Nagy Lőrinc, Nagy Gábor, Juhász Tamás, Fillér Csaba, Szűcs Gabriella, Szekanecz Zoltán, Vereb György, Antal-Szalmás Péter, Szöőr Árpád
Department of Biophysics and Cell Biology, Faculty of Medicine, University of Debrecen, H-4032 Debrecen, Hungary.
Department of Laboratory Medicine, Faculty of Medicine, University of Debrecen, H-4032 Debrecen, Hungary.
Int J Mol Sci. 2025 Mar 14;26(6):2618. doi: 10.3390/ijms26062618.
Systemic sclerosis (SSc) is a complex autoimmune disease characterized by fibrosis, immune dysregulation, and vascular dysfunction, yet its pathogenesis remains incompletely understood. This study compares two widely used animal models of SSc-the bleomycin-induced fibrosis model and the collagen-V-induced autoimmune model-to evaluate their ability to replicate key disease features. In the bleomycin model, consistent cardiac fibrosis was observed across treatment groups despite variability in fibrosis in the skin and lungs, suggesting organ-specific differences in susceptibility. The collagen-V model demonstrated robust autoantibody production against collagen-V, confirming its utility in studying immune activation, though fibrosis was largely confined to the heart. While the bleomycin model excels at mimicking rapid fibrosis and is suitable for testing antifibrotic therapies, the collagen-V model provides insights into antigen-specific autoimmunity. Both models highlight the dynamic nature of fibrosis, where ECM deposition and degradation occur concurrently, complicating its use as a quantitative disease marker. Cardiac fibrosis emerged as a consistent feature in both models, emphasizing its relevance in SSc pathophysiology. Combining these models or refining their design through hybrid approaches, extended timelines, or sex and age adjustments could enhance their translational utility. These findings advance understanding of SSc mechanisms and inform therapeutic development for this challenging disease.
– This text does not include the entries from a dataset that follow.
/-- Queues, matrix and vector state: what a full save adds. -/
def Slot.fullWords (k : Slot) (cmds : List (Engine × Cmd)) : AreaWords :=
  wordsAt 0x300 k.dqAx ++ wordsAt 0x400 k.dqXa ++
  wordsAt 0x480 [fieldsWord (k.tok.toList.zip ((upto 8 0).map (8 * ·))),
    fieldsWord [(k.dqAx.length, 0), (k.dqXa.length, 8), (k.bqAx.length, 16), (k.bqXa.length, 24)],
    boolsWord k.bqAx, boolsWord k.bqXa] ++
  wordsAt 0x630 [cfgWord k.cfg, if k.win.opened then cfgWord k.win.cfg else 0,
    fieldsWord [(k.win.opened.toNat, 0), (k.win.retained.length, 1), (k.win.charges.length, 8)],
    fieldsWord [(k.topk.k, 0), (k.win.topk.k, 4)], BitVec.ofNat 64 k.mstack.length] ++
  (k.m.filter fun e => 1 ≤ e.1 && e.1 ≤ 6).flatMap (fun e => wordsAt (0x650 + 16 * e.1) (wideWords 2 e.2.toNat)) ++
  wordsAt 0x6C0 (k.mstack.reverse.flatMap fun m => wideWords 2 m.toNat) ++
  wordsAt 0x800 (k.win.retained.flatMap fun c => c.words .matrix 0) ++
  wordsAt 0x1800 (k.win.charges.map fun e => fieldsWord [(bits e.1.toNat 0 32, 0), (e.2, 32)]) ++
  topWords 0x2000 k.topk ++ topWords 0x4000 k.win.topk ++
  (k.v.flatMap fun e => wordsAt (0x6000 + 512 * e.1) (wideWords 64 e.2.toNat)) ++
  wordsAt 0xA000 (cmds.flatMap fun e => e.2.words e.1 (e.2.kind e.1))

/-- Accumulator regions. -/
def Slot.accWords (k : Slot) (y : SaveKind) : AreaWords :=
  (k.accSaved y).flatMap fun n =>
    (k.acc.filter fun e => e.1 / 128 == n).flatMap fun e =>
      wordsAt (0x10000 * (1 + n) + 512 * (e.1 % 128)) (wideWords 64 e.2.toNat)

/-- The context of a slot's task as its area holds it. -/
def State.areaWords (s : State) (set : List Nat) (slot : Nat) (y : SaveKind) (next : Nat) : AreaWords :=
  let k := s.slotAt slot
  let cmds := if y.full then k.allCmds else []
  let tiles := s.saveTiles set slot
  k.baseWords slot y cmds tiles.length next ++ (if y.full then k.fullWords cmds else []) ++ k.accWords y ++
  (tiles.zip (upto tiles.length 0)).flatMap fun e =>
    let t := (s.tileAt e.1.1 e.1.2).recorded
    let t := if y.dropt then { t with disc := true } else t
    tileWords (0x10000 * (1 + k.grantA) + 0xA000 * e.2) t (mkHandle e.1.1 t.owner e.1.2 t.serial)

/-- The TOTAL a save of a slot's task would have now. -/
def State.totalOf (s : State) (set : List Nat) (slot : Nat) : Nat :=
  saveTotal (s.slotAt slot).grantA (s.saveTiles set slot).length

/-- Writes an area: every byte below TOTAL that no word gives is zero. -/
def State.writeArea (s : State) (area total : Nat) (ws : AreaWords) : State :=
  let clear := { s with mem := s.mem.filter fun e => e.1 < area || area + total ≤ e.1 }
  ws.foldl (fun t e => if e.2 = 0 then t else t.wrPhys (area + e.1) 8 e.2.toNat) clear

/-- What the model keeps of a saved task beside its area (DEDUCED, log 44). -/
def State.savedOf (s : State) (set : List Nat) (slot : Nat) (y : SaveKind) (head : Bool) (linked : List Nat) : Saved :=
  let k := s.slotAt slot
  { task := k.task, kind := y.kind, c := coreOf slot % 4, t := placeOf slot, head := head, linked := linked,
    groups := k.groups, ratom := k.ratom, pending := k.pending.filter (·.async),
    tinUsed := k.tinUsed, heldA := k.a.held, heldX := k.x.held,
    cmds := (if y.full then k.allCmds else []),
    aside := [k.cAside.length, k.mAside.length, k.vAside.length],
    accTag := k.accTag,
    tiles := (s.saveTiles set slot).map fun e => { (s.tileAt e.1 e.2).recorded with lines := [] }, rng := k.rng,
    cgWide := k.cg.toList.map (·.wide) }

/-! ### Reading an area back (R330) -/

/-- The memory of an area alone, so that reading it is short. -/
def State.areaView (s : State) (area total : Nat) : State :=
  { s with mem := s.mem.filter fun e => area ≤ e.1 && e.1 < area + total }

/-- The words at an offset of an area. -/
def State.areaWs (s : State) (area off n : Nat) : List Word := s.rdWords (area + off) n
def State.areaW (s : State) (area off : Nat) : Nat := s.rdPhys (area + off) 8

/-- The value of `n` words at an offset. -/
def State.areaWide (s : State) (area off n : Nat) : Nat := s.rdPhys (area + off) (8 * n)

/-- The handle rewrite of R330: old handles with the new ones. -/
abbrev Handles := List (Nat × Word)

def rewriteHandle (m : Handles) (w : Word) : Word :=
  if bits w.toNat 32 32 ≠ 0 then w
  else
    match m.find? fun e => e.1 == w.toNat with
    | some e => e.2
    | none => w

/-- A command of the area: its operands rewritten, with what only the model knows of it. -/
def readCmd (m : Handles) (w : List Word) (c : Cmd) : Cmd :=
  let instr := (wordsInstr w).getD c.instr
  { c with instr := instr, ops := (w.drop 3).take (max c.ops.length (if c.ops = [] then 5 else 0)) |>.map (rewriteHandle m),
           charged := bit (w.getD 0 0).toNat 4, done := bits (w.getD 0 0).toNat 24 40, sent := bits (w.getD 0 0).toNat 24 40,
           handles := c.handles.map (rewriteHandle m) }

/-- The entries of an area, with the engine each belongs to. -/
def State.readCmds (s : State) (area : Nat) (m : Handles) (v : Saved) : List (Engine × Cmd) :=
  (v.cmds.zip (upto v.cmds.length 0)).map fun e => (e.1.1, readCmd m (s.areaWs area (0xA000 + 64 * e.2) 8) e.1.2)

/-- The entries of one engine: the queue, and those set aside at its end. -/
def splitAside (l : List (Engine × Cmd)) (e : Engine) (n : Nat) : List Cmd × List Cmd :=
  let q := (l.filter fun x => x.1 == e).map (·.2)
  (q.take (q.length - n), q.drop (q.length - n))

/-- Rows of a top-k read back; empty entries end a row. -/
def State.readTop (s : State) (area off k : Nat) : TopK :=
  { k := k, rows := (upto 128 0).foldl (fun m i =>
      let row := (s.areaWs area (off + 64 * i) k).filter fun w => w.toNat ≠ 0xFFFFFFFFFF800000
      SMap.set m [] i (row.map fun w => (w.extractLsb' 0 32, w.extractLsb' 32 32))) [] }

def cfgOf (w : Nat) : MCfg := ⟨BitVec.ofNat 4 (bits w 0 4), BitVec.ofNat 4 (bits w 4 4), BitVec.ofNat 3 (bits w 8 3)⟩

/-- A sequencer read back. -/
def State.readSeq (s : State) (area off pcOff pOff issOff : Nat) (m : Handles) (held : List (BitVec 8)) (awG : BitVec 32)
    (awP : BitVec 8) : Seq :=
  let g := (s.areaWs area off 32).map (rewriteHandle m)
  { g := Vector.ofFn fun i => g.getD i.val 0, p := BitVec.ofNat 8 (s.rdPhys (area + pOff) 1) ||| 1,
    pc := BitVec.ofNat 64 (s.areaW area pcOff), issued := BitVec.ofNat 64 (s.areaW area issOff), held := held,
    awG := awG, awP := awP }

/-- The registers that entries of the restored queues will write (R33). -/
def awaitedOf (cmds : List (Engine × Cmd)) (st : Stream) : BitVec 32 × BitVec 8 :=
  let q := cmds.foldl (fun (q : Seq) e =>
    let o := Instr.engOut e.2.instr
    if pusher e.1 = st ∧ !e.2.recorded ∧ !(e.2.started) then q.await o.gs o.p else q) {}
  (q.awG, q.awP)

/-- The range slots read back. -/
def State.readRng (s : State) (area : Nat) (v : Saved) : SMap Rng :=
  (upto 15 0).foldl (fun m i =>
    let w := s.areaW area (0x540 + 16 * i)
    let x := s.areaW area (0x548 + 16 * i)
    if !bit x 63 then m
    else
      let old := SMap.get v.rng {} i
      let len := bits x 0 41
      let r : Rng :=
        if bit x 62 then { bound := true, tensor := true, ident := BitVec.ofNat 64 w, len := len, lo := old.lo, hi := old.hi }
        else { bound := true, ident := BitVec.ofNat 64 w, len := len, lo := w, hi := w + len }
      SMap.set m {} i r) []

/-- The accumulators read back. -/
def State.readAcc (s : State) (area nacc data : Nat) : SMap (BitVec 4096) :=
  (upto nacc 0).foldl (fun m n =>
    if bit data n then
      (upto 128 0).foldl (fun m i =>
        SMap.set m 0 (128 * n + i) (BitVec.ofNat 4096 (s.areaWide area (0x10000 * (1 + n) + 512 * i) 64))) m
    else m) []

/-- The state a saved SSTATE enters (R327, R330). -/
def stateOfSst (n : Nat) : SlotSt :=
  match n with
  | 2 | 6 => .both
  | 3 => .meetA
  | 4 => .meetX
  | _ => .solo

/-- What a yield point does not save (R166 item 3, R229, R246) is as at task start. -/
def State.readFull (s : State) (area : Nat) (m : Handles) (v : Saved) (k : Slot) : Slot :=
  let cmds := s.readCmds area m v
  let cnt := fun (i : Nat) => s.rdPhys (area + 0x488 + i) 1
  let c := splitAside cmds .copy (v.aside.getD 0 0)
  let mx := splitAside cmds .matrix (v.aside.getD 1 0)
  let vx := splitAside cmds .vector (v.aside.getD 2 0)
  let win := s.areaW area 0x640
  let tk := s.areaW area 0x648
  let bools := fun (off n : Nat) => (upto n 0).map (bit (s.areaW area off))
  { k with
    dqAx := (s.areaWs area 0x300 (cnt 0)).map (rewriteHandle m)
    dqXa := (s.areaWs area 0x400 (cnt 1)).map (rewriteHandle m)
    bqAx := bools 0x490 (cnt 2)
    bqXa := bools 0x498 (cnt 3)
    tok := Vector.ofFn fun i => s.rdPhys (area + 0x480 + i.val) 1
    cfg := cfgOf (s.areaW area 0x630)
    topk := s.readTop area 0x2000 (bits tk 0 4)
    win :=
      if bit win 0 then
        { opened := true, cfg := cfgOf (s.areaW area 0x638), topk := s.readTop area 0x4000 (bits tk 4 4)
          retained := ((upto (bits win 1 7) 0).filterMap fun i =>
            (wordsCmd (s.areaWs area (0x800 + 64 * i) 8)).map fun e =>
              { e.1 with ops := e.1.ops.map (rewriteHandle m), started := true })
          charges := (s.areaWs area 0x1800 (bits win 8 8)).map fun w =>
            (rewriteHandle m (BitVec.ofNat 64 (bits w.toNat 0 32)), bits w.toNat 32 3) }
      else {}
    mstack := ((upto (bits (s.areaW area 0x650) 0 5) 0).map fun i =>
      BitVec.ofNat 128 (s.areaWide area (0x6C0 + 16 * i) 2)).reverse
    m := (upto 6 1).foldl (fun x i => SMap.set x 0 i (BitVec.ofNat 128 (s.areaWide area (0x650 + 16 * i) 2))) []
    v := (upto 32 0).foldl (fun x i => SMap.set x 0 i (BitVec.ofNat 4096 (s.areaWide area (0x6000 + 512 * i) 64))) []
    cq := c.1, cAside := c.2, mq := mx.1, mAside := mx.2, vq := vx.1, vAside := vx.2
    a := let w := awaitedOf cmds .a; { k.a with awG := w.1, awP := w.2 }
    x := let w := awaitedOf cmds .x; { k.x with awG := w.1, awP := w.2 }
    nextCmd := 1 + maxOf (cmds.map fun e => e.2.num) }

/-- A task's context read back from its area into the slot it is placed in; `m` rewrites its handles. -/
def State.readSlot (s : State) (area : Nat) (m : Handles) (v : Saved) (quotaT quotaA : Nat) : Slot :=
  let w := fun off => s.areaW area off
  let hdr := w 0x18
  let sst := bits (w 0) 56 8
  let tin := w 0x258
  let accData := bits (w 0x30) 0 32
  let k : Slot :=
    { st := stateOfSst sst
      a := s.readSeq area 0x40 0x240 0x250 0x2B8 m v.heldA 0 0
      x := s.readSeq area 0x140 0x248 0x251 0x2C0 m v.heldX 0 0
      cg := Vector.ofFn fun i =>
        let e := w (0x4C0 + 16 * i.val)
        let l := w (0x4C8 + 16 * i.val)
        { exp := BitVec.ofNat 48 e, gen := BitVec.ofNat 16 (bits e 48 16), land := BitVec.ofNat 48 l,
          pend := BitVec.ofNat 16 (bits l 48 16), wide := v.cgWide.getD i.val false }
      rng := s.readRng area v
      acc := s.readAcc area (bits hdr 0 16) accData
      accTag := v.accTag.filter fun e => bit accData e.1
      quotaT := quotaT, grantT := w 0x2E0, quotaA := quotaA, grantA := w 0x2E8, grantV := w 0x2F0
      fault := { cause := BitVec.ofNat 8 (w 0x280), addr := BitVec.ofNat 64 (w 0x288), pc := BitVec.ofNat 64 (w 0x290),
                 info := BitVec.ofNat 64 (w 0x298), ret := BitVec.ofNat 64 (w 0x2A0), handler := bit (w 0x2A8) 0 }
      overcount := BitVec.ofNat 32 (w 0x2B0), statNum := BitVec.ofNat 8 (w 0x2C8), routeDepth := BitVec.ofNat 4 (w 0x2D0)
      routeDrops := BitVec.ofNat 32 (w 0x2D8)
      task := v.task, tin := if tin = 0 then none else some tin, tinUsed := v.tinUsed, groups := v.groups
      ratom := v.ratom, pending := v.pending, xHeld := bit (w 0x2A8) 0, nextCmd := 1 }
  if v.kind = 2 then k else s.readFull area m v k

end Sys2Proof.Machine
end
系统性硬化症(SSc)是一种复杂的自身免疫性疾病,其特征为纤维化、免疫失调和血管功能障碍,但其发病机制仍未完全明确。本研究比较了两种广泛应用的SSc动物模型——博来霉素诱导的纤维化模型和胶原蛋白V诱导的自身免疫模型——以评估它们复制关键疾病特征的能力。在博来霉素模型中,尽管皮肤和肺部的纤维化存在差异,但各治疗组均观察到一致的心脏纤维化,提示易感性存在器官特异性差异。胶原蛋白V模型显示出针对胶原蛋白V的强大自身抗体产生,证实了其在研究免疫激活方面的效用,尽管纤维化主要局限于心脏。虽然博来霉素模型在模拟快速纤维化方面表现出色,适用于测试抗纤维化疗法,但胶原蛋白V模型为抗原特异性自身免疫提供了见解。两种模型都突出了纤维化的动态性质,即细胞外基质沉积和降解同时发生,这使得其作为定量疾病标志物的应用变得复杂。心脏纤维化在两种模型中均表现为一致特征,强调了其在SSc病理生理学中的相关性。结合这些模型或通过混合方法、延长时间线或进行性别和年龄调整来优化其设计,可能会提高它们的转化效用。这些发现增进了对SSc机制的理解,并为这种具有挑战性的疾病的治疗发展提供了信息。